For aneurysms, it has been suggested that the fittest group of patients benefit most from aggressive intervention: for small AAA the fittest patients should undergo early repair⁸, ¹⁰ and for large AAA the fittest patients should undergo open repair.⁹ Moreover, in the current era of endovascular aneurysm repair, the debate about decision-making and fitness for aneurysm repair has reopened. Fitness scoring of patients with large AAA enrolled in the EVAR 1 and DREAM trials already has provided evidence against the premise that fitter patients should receive open repair, as the benefit of endovascular repair was most marked in the fittest patients.¹¹, ¹² New trials are testing whether EVAR is justified in fit patients with small AAA.⁵, ⁶ Here we add to the current debate about fitness by providing evidence against a selective policy of early open repair for the fittest patients with small aneurysms. In fact, fitness scoring of patients enrolled in the UKSAT possibly indicates the converse; the least fit patients may gain most from a policy of early elective open surgery. However, the overall tests for interaction did not provide any strong evidence that the benefit of surgery varied significantly across the whole fitness spectrum.

For the groups of good fitness and moderate fitness there was no difference in either all-cause or aneurysm-related mortality after 12 years of follow-up, as all the hazard ratios were close to 1. In contrast, in the group of least fitness, aneurysm-related mortality from a policy of surveillance was twice that from a policy of early intervention. There also appeared to be a benefit for all-cause mortality associated with a policy of early surgery in this group. Since the CPI fitness score does not directly include a component for age or gender, these were included in the adjustment variables. In fact, there was no difference in age across these tertiles, all three groups having a mean (SD) age of 69 (4) years, and thus the benefit seen in the least-fit group is unlikely to have been influenced by age.

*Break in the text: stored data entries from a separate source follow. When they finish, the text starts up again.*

-- ==== Sys2Proof/Config.lean ====
section
/-! DEFINITION. Config.lean: what the spec leaves open. Every constant here is opaque: it has no body, so no proof can
see a value of it, and a statement that mentions one holds for every value of it (notes/assumptions/2.md, 3.md). -/

namespace Sys2Proof.Config

/-- FREE VALUE. The n-th value the spec leaves undefined or random; State.free counts the values drawn. -/
opaque freeValue : Nat → Nat

/-- FREE VALUE. What a byte of the HBM table region holds while nothing has written it: start-up does not write the region
and its content is undefined (R875; notes/assumptions/27.md). -/
opaque hbmByte : (addr : Nat) → BitVec 8

/-- The AES-GCM encryption of MACsec and IPsec (R142, R621): key, nonce, additional data and plain text to cipher text
and tag. The algorithm is named and not written out by the spec: an uninterpreted function. -/
opaque gcmSeal : (key nonce aad plain : List Byte) → List Byte

/-- The AES-GCM decryption: none where the integrity check value does not match (R145, R625). -/
opaque gcmOpen : (key nonce aad sealed : List Byte) → Option (List Byte)

/-- AES key wrap of a plain key under a key-encryption key (R633, R635). -/
opaque keyWrap : (kek plain : List Byte) → List Byte

/-- AES key unwrap: none where the integrity value does not match (R635). -/
opaque keyUnwrap : (kek wrapped : List Byte) → Option (List Byte)

/-- SHA-256 of a byte string (R697, R735, R755). -/
opaque sha256 : List Byte → List Byte

/-- The RSA-3072 signature of a byte string by the named device key (R707, R755): key number, then message. -/
opaque rsaSign : (key : Nat) → List Byte → List Byte

/-- Whether an RSA-3072 signature of a byte string verifies under the named public key (R735, R758). -/
opaque rsaVerify : (key : Nat) → List Byte → List Byte → Bool

/-- FREE VALUE. The 16-byte descriptor that crosses the Band with a frame and heads its first cell (R450), from its fields:
the spec gives it no layout (notes/assumptions/26.md). -/
opaque descriptor : (fields : List Nat) → List Byte

/-- FREE VALUE. Field k of a received descriptor (R450; notes/assumptions/26.md). -/
opaque descriptorField : (bytes : List Byte) → (k : Nat) → Nat

/-- FREE VALUE. The candidate entry k, 0 or 1, of a flow in the flow cache (R646): the layout is internal. -/
opaque flowSlot : (key : List Byte) → (k : Nat) → Nat

/-- FREE VALUE. The X.509 certificate that Ghembivia issued: 0 for the Bonnet key (R710), 1 for the identity key (R753). -/
opaque certificate : (which : Nat) → List Byte

/-- HMAC-SHA-256 under the device secret, which no register reads (R754). -/
opaque secretHmac : List Byte → List Byte

/-- FREE VALUE. What a byte of the SPI NOR flash holds that the device has not written: the integrator programs it (R732;
notes/assumptions/33.md). -/
opaque flashByte : (off : Nat) → BitVec 8

/-- The key hashes that Ghembivia fuses at manufacture, vendor keys 0 to 3 (R735). -/
opaque fusedHash : (index : Nat) → List Byte

/-- Whether a signature of a message verifies under the factory key whose hash is fused (R757). -/
opaque factoryVerify : (message signature : List Byte) → Bool

/-- FREE VALUE. The level on GPIO0 to GPIO15 from the board at a timing clock, where the device does not drive them (R724;
notes/assumptions/2.md). -/
opaque pinLevel : (tick : Nat) → Nat

/-- FREE VALUE. The memory error of a timing clock, if there is one: the page, which of its memory, and whether it is a double-bit error
(R90; notes/assumptions/23.md). -/
opaque upset : (tick : Nat) → Option (Nat × Nat × Bool)

/-- FREE VALUE. What the scrambler of a Drafa link holds when its transmitter starts (R435 gives none). -/
opaque scramblerStart : (link : Nat) → Nat

/-- FREE VALUE. Core clocks of a page between two timing clocks, where R818 and R870 give the page no clock: the line SerDes, the
crypto and the host engines (R763; notes/assumptions/1.md). -/
opaque unitClocks : (page tick : Nat) → Nat

end Sys2Proof.Config
end

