-- ==== Sys2Proof/Machine/Line.lean ====
section
/-! DEFINITION. Machine/Line.lean: line lanes, port formation, MAC slots, pause, preemption, low-power idle, timestamps
and MACsec (spec 04_line_ports.md, R100 to R154, R874). A MAC slot or lane is named by its device-wide number g, 0 to
255: page g / 16, instance g mod 16. -/

namespace Sys2Proof.Machine

/-! ### Lanes -/

/-- The LNP page of lane or slot g. -/
def lnp (g : Nat) : Nat := pgLNP (g / 16)
/-- The MSC page of slot g. -/
def msc (g : Nat) : Nat := pgMSC (g / 16)

/-- MAC slot g. -/
def State.mac (s : State) (g : Nat) : MacSlot := tgetD s.macs g {}
/-- MAC slot g replaced. -/
def State.setMac (s : State) (g : Nat) (m : MacSlot) : State := { s with macs := tset s.macs g m }

/-- Lanes of a WIDTH code (R150). -/
def lanesOf (code : Nat) : Nat := 2 ^ code

/-- A lane is enabled when its RATE is not 0 and TX_EN or RX_EN is 1 (R101). -/
def State.laneOn (s : State) (g : Nat) : Bool :=
  decide (s.rd (lnp g) LNP.LANE_CTL_RATE (g % 16) ≠ 0) &&
    (s.on (lnp g) LNP.LANE_CTL_TX_EN (g % 16) || s.on (lnp g) LNP.LANE_CTL_RX_EN (g % 16))

/-- Lane g belongs to the active port of slot t (R106). -/
def State.laneOf (s : State) (g t : Nat) : Bool :=
  decide ((s.mac t).mode ≠ 0 ∧ t ≤ g ∧ g < t + lanesOf (s.mac t).width)

/-- The sixteen slots of the page of lane g. -/
def slotsOf (g : Nat) : List Nat := (List.range 16).map fun k => 16 * (g / 16) + k

/-- Lane g belongs to an active port. -/
def State.laneActive (s : State) (g : Nat) : Bool := (slotsOf g).any fun t => s.laneOf g t

/-- A LANE_CTL write of v to lane g is refused (R100, R102): also an Ethernet rate in fabric mode, where the lanes run at the Drafa
rate (DEDUCED from R26; notes/assumptions/12.md). -/
def State.laneRefused (s : State) (g v : Nat) : Bool :=
  let rate := bits v 0 3
  let on := decide (rate ≠ 0) && (bit v 3 || bit v 4)
  let quad := (List.range 4).map fun k => 4 * (g / 4) + k
  decide (6 ≤ rate) || (decide (rate = 5) && !s.fabric) || (s.fabric && decide (1 ≤ rate ∧ rate ≤ 4)) ||
    (on && quad.any fun h => decide (h ≠ g) && s.laneOn h && decide (s.rd (lnp h) LNP.LANE_CTL_RATE (h % 16) ≠ rate)) ||
    (s.laneActive g && decide (s.rd (lnp g) LNP.LANE_CTL_RATE (g % 16) ≠ rate))

/-- SQUELCHED follows the software and CAGE squelch of the lane (R150, R103). -/
def State.squelchView (s : State) (g : Nat) : State :=
  s.put (lnp g) LNP.LANE_STS_SQUELCHED
    (s.on (lnp g) LNP.LANE_CTL_SQUELCH (g % 16) || s.on (lnp g) LNP.LANE_STS_CAGE_SQ (g % 16)) (g % 16)

/-- CAGE requests or releases the squelch of lane g (R103); applying it sets cause bit 5 (R151). -/
def State.cageSquelch (s : State) (g : Nat) (b : Bool) : State :=
  if s.live (lnp g) then
    let was := s.on (lnp g) LNP.LANE_STS_CAGE_SQ (g % 16)
    let s1 := (s.put (lnp g) LNP.LANE_STS_CAGE_SQ b (g % 16)).squelchView g
    if b ∧ ¬ was then s1.raise (lnp g) 5 else s1
  else s

/-- Receive adaptation of lane g restarts: ADAPT_DONE falls until it completes (R150). -/
def State.laneAdapt (s : State) (g : Nat) : State := s.wr (lnp g) LNP.LANE_STS_ADAPT_DONE 0 (g % 16)

/-- The receiver of lane g is off: it sees no signal, has no clock and no adaptation (R150). -/
def State.laneDark (s : State) (g : Nat) : State :=
  s.wrAll (lnp g) (g % 16) [(LNP.LANE_STS_SIG_DET, 0), (LNP.LANE_STS_CDR_LOCK, 0), (LNP.LANE_STS_ADAPT_DONE, 0), (LNP.PRBS_CTL_CHK_LOCK, 0)]

/-- The transmitter of lane g puts out what its MAC or framer sends: it is on, not squelched (R103), and neither the pattern
generator nor a far-end loopback takes its place (R150). -/
def State.laneSends (s : State) (g : Nat) : Bool :=
  decide (s.rd (lnp g) LNP.LANE_CTL_RATE (g % 16) ≠ 0) && s.on (lnp g) LNP.LANE_CTL_TX_EN (g % 16) &&
    !s.on (lnp g) LNP.LANE_STS_SQUELCHED (g % 16) && !s.on (lnp g) LNP.PRBS_CTL_GEN_EN (g % 16) &&
    decide (s.rd (lnp g) LNP.LANE_CTL_LOOPBACK (g % 16) ≠ 2)

/-- Lane g receives what it sends itself: near-end PMA loopback (R150). -/
def State.laneLooped (s : State) (g : Nat) : Bool := decide (s.rd (lnp g) LNP.LANE_CTL_LOOPBACK (g % 16) = 1)

def laneCtlFields : List Fld :=
  [LNP.LANE_CTL_RATE, LNP.LANE_CTL_TX_EN, LNP.LANE_CTL_RX_EN, LNP.LANE_CTL_TX_INV, LNP.LANE_CTL_RX_INV,
   LNP.LANE_CTL_SQUELCH, LNP.LANE_CTL_LOOPBACK, LNP.LANE_CTL_LT_EN]

/-- A write of LANE_CTL of lane g (R100 to R102, R113): stored, or ignored as a whole with cause bit 4. A rise of LT_EN
starts link training anew, so its results clear. -/
def State.laneCtlStore (s : State) (g v : Nat) : State :=
  if s.laneRefused g v then s.raise (lnp g) 4
  else
    let rise := bit v 10 && !s.on (lnp g) LNP.LANE_CTL_LT_EN (g % 16)
    let s1 := (s.wrWord (lnp g) (g % 16) v laneCtlFields).squelchView g
    let s2 := if rise then (s1.wr (lnp g) LNP.LANE_STS_LT_DONE 0 (g % 16)).wr (lnp g) LNP.LANE_STS_LT_FAIL 0 (g % 16) else s1
    let s3 := if bits v 0 3 = 0 ∨ ¬ bit v 4 then s2.laneDark g else s2
    if bit v 11 then s3.laneAdapt g else s3

/-- LANE_ADAPT (R150). -/
def execLaneAdapt (lane : Nat) (s : State) : Host.Outcome State Fault Refusal :=
  .next (if lane < 256 then s.gate (lnp lane) (·.laneAdapt lane) else s)
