/-- The data buffer of master m as bytes (R176, R869). -/
def State.mmBytes (s : State) (m : Nat) : List Byte := wordsToBytes ((List.range 32).map fun k => s.rd pgCAGE CAGE.MM_BUF (32 * m + k))

/-- The bytes that the bring-up writes at a step (R172): DataPathDeinit cleared, or Application Select codes, which the firmware chooses
from what the module advertises (free values). -/
def State.bringUpBytes (s : State) (step : Nat) : List Byte × State :=
  if step = 3 then
    ((List.range 8).map fun k => byteOf (Config.freeValue (s.free + k)), { s with free := s.free + 8 })
  else ([byteOf 0], s)

/-- A transaction of the bring-up of cage q.cage has ended with this data (R172): the next step, or the same again on NACK or while
the module is not yet in ModuleReady. -/
def State.bringUpNext (s : State) (q : MmCmd) (data : List Byte) (nack : Bool) : State :=
  if ¬ s.bringsUp q.cage ∨ (s.cage q.cage).step ≠ q.step then s
  else if nack ∨ (q.step = 2 ∧ bits (data.getD 0 0).toNat 1 3 ≠ 3) then s.bringUp q.cage q.step
  else
    let k := s.cage q.cage
    (if q.step = 1 then s.setCage q.cage { k with lp := false } else s).bringUp q.cage (q.step + 1)

/-- The running command of master m ends with a status and flags; a transaction of a bring-up writes no result set, and is tried
again. -/
def State.mmEnd (s : State) (m status moved flags : Nat) : State :=
  match tgetD s.mmQueue m [] with
  | [] => s
  | q :: _ => if q.step = 0 then (s.mmResult m q.tag status moved flags).mmPop m else (s.mmPop m).bringUpNext q [] true

/-- What a transaction puts on the bus of master m: what it names, the mode and rates of MM_CTL (R168), and the bytes of a write. -/
def State.mmShown (s : State) (m : Nat) (q : MmCmd) (sent : List Byte) : List Nat :=
  [b2n q.write, q.cage, q.bank, q.page, q.offset, q.len, s.rd pgCAGE CAGE.MM_CTL_MODE m, s.rd pgCAGE CAGE.MM_CTL_I2C_RATE m,
    s.rd pgCAGE CAGE.MM_CTL_I3C_RATE m] ++ sent.map BitVec.toNat

/-- The running transaction of master m completes on the bus (R169): with the module's data for a read, or with NACK. -/
def State.mmDone (s : State) (m : Nat) (data : List Byte) (nack : Bool) : State :=
  match tgetD s.mmQueue m [] with
  | [] => s
  | q :: _ =>
    let d : List Byte × State := if ¬ q.write then ([], s) else if q.step = 0 then ((s.mmBytes m).take q.len, s) else s.bringUpBytes q.step
    let s1 := (d.2.emit (.mmBus m (s.mmShown m q d.1))).wr pgCAGE CAGE.MM_STS_STUCK 0 m
    if q.step ≠ 0 then (s1.mmPop m).bringUpNext q data nack else
    let moved := if q.write then (if nack then data.length else q.len) else min data.length q.len
    let s2 := if q.write then s1 else s1.mmFill m (data.take q.len)
    s2.mmEnd m (if nack then ERROR else DONE) moved (b2n nack)

/-- MM_TRANSACTION_DONE (R169). Master transactions stop during a switchover gap, and wait for two frames after a change of MM_SEL
(R167). -/
def execMmTransactionDone (master : Nat) (data : List Byte) (nack : Bool) (s : State) : Host.Outcome State Fault Refusal :=
  .next (if master < 8 ∧ ¬ s.cageHold ∧ s.mmReady master then s.gate pgCAGE (·.mmDone master data nack) else s)

/-- MM_ABORT (R64, R176): the oldest command of MM_CMD ends ABORTED, or the result shows ABORT_LATE. -/
def State.mmAbort (s : State) (m : Nat) : State :=
  let l := tgetD s.mmQueue m []
  match l.find? fun (q : MmCmd) => decide (q.step = 0) with
  | none => s.resLate pgCAGE CAGE.MM_RES m
  | some q => { s.mmResult m q.tag ABORTED 0 0 with mmQueue := tset s.mmQueue m (l.erase q) }.mmView m

/-- MM_ABORT (R176). -/
def execMmAbort (master _tag : Nat) (s : State) : Host.Outcome State Fault Refusal :=
  .next (if master < 8 then s.gate pgCAGE (·.mmAbort master) else s)

/-- MM_STRETCH_TIMEOUT (R171): ERROR with TIMEOUT. -/
def execMmStretchTimeout (master : Nat) (s : State) : Host.Outcome State Fault Refusal :=
  .next (if master < 8 then s.gate pgCAGE (·.mmEnd master ERROR 0 2) else s)

/-- MM_SDA_STUCK (R171): STUCK and cause bit 6; the master sends nine clocks and a STOP. -/
def execMmSdaStuck (master : Nat) (s : State) : Host.Outcome State Fault Refusal :=
  .next (if master < 8 ∧ s.live pgCAGE then
    ((s.wr pgCAGE CAGE.MM_STS_STUCK 1 master).emit (.mmBus master [9])).raise pgCAGE 6
  else s)

/-- A switchover gap begins: outputs are held, and a transaction cut short ends ERROR with TIMEOUT (R174, R175). The waiting ones run
after the gap. -/
def State.cagesHold (s : State) : State :=
  if s.live pgCAGE then (List.range 8).foldl (fun t m => t.mmEnd m ERROR 0 2) (s.wr pgCAGE CAGE.CSB_STS_OUT_HOLD 1) else s

end Sys2Proof.Machine
end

In the UKSAT, fitness for surgery was determined locally, although guidelines were provided. Comparison of the UK patients with those enrolled in the ADAM trial,³ shows that the UK trial enrolled patients of poorer fitness with, for example, worse lung and renal function. Thus, the poor fitness group defined by CPI in the UK trial may not be represented well in the ADAM trial. Some of the difference in mortality from elective open surgery between the two trials has been attributed to these differences in patient fitness.² The poor fitness group in the UK trial has much higher mortality rates than the good and moderate fitness groups, with rates in the poor fitness group being almost twice those in the good fitness group (Table I, Table II). Therefore, it is pertinent to consider how the inclusion of this poor fitness group (i) has influenced the findings of the UKSAT, (ii) affects any future trials of endovascular repair vs surveillance for small aneurysms, and (iii) influences surveillance strategies for those of poor fitness with screen-detected small aneurysms. These issues are discussed below.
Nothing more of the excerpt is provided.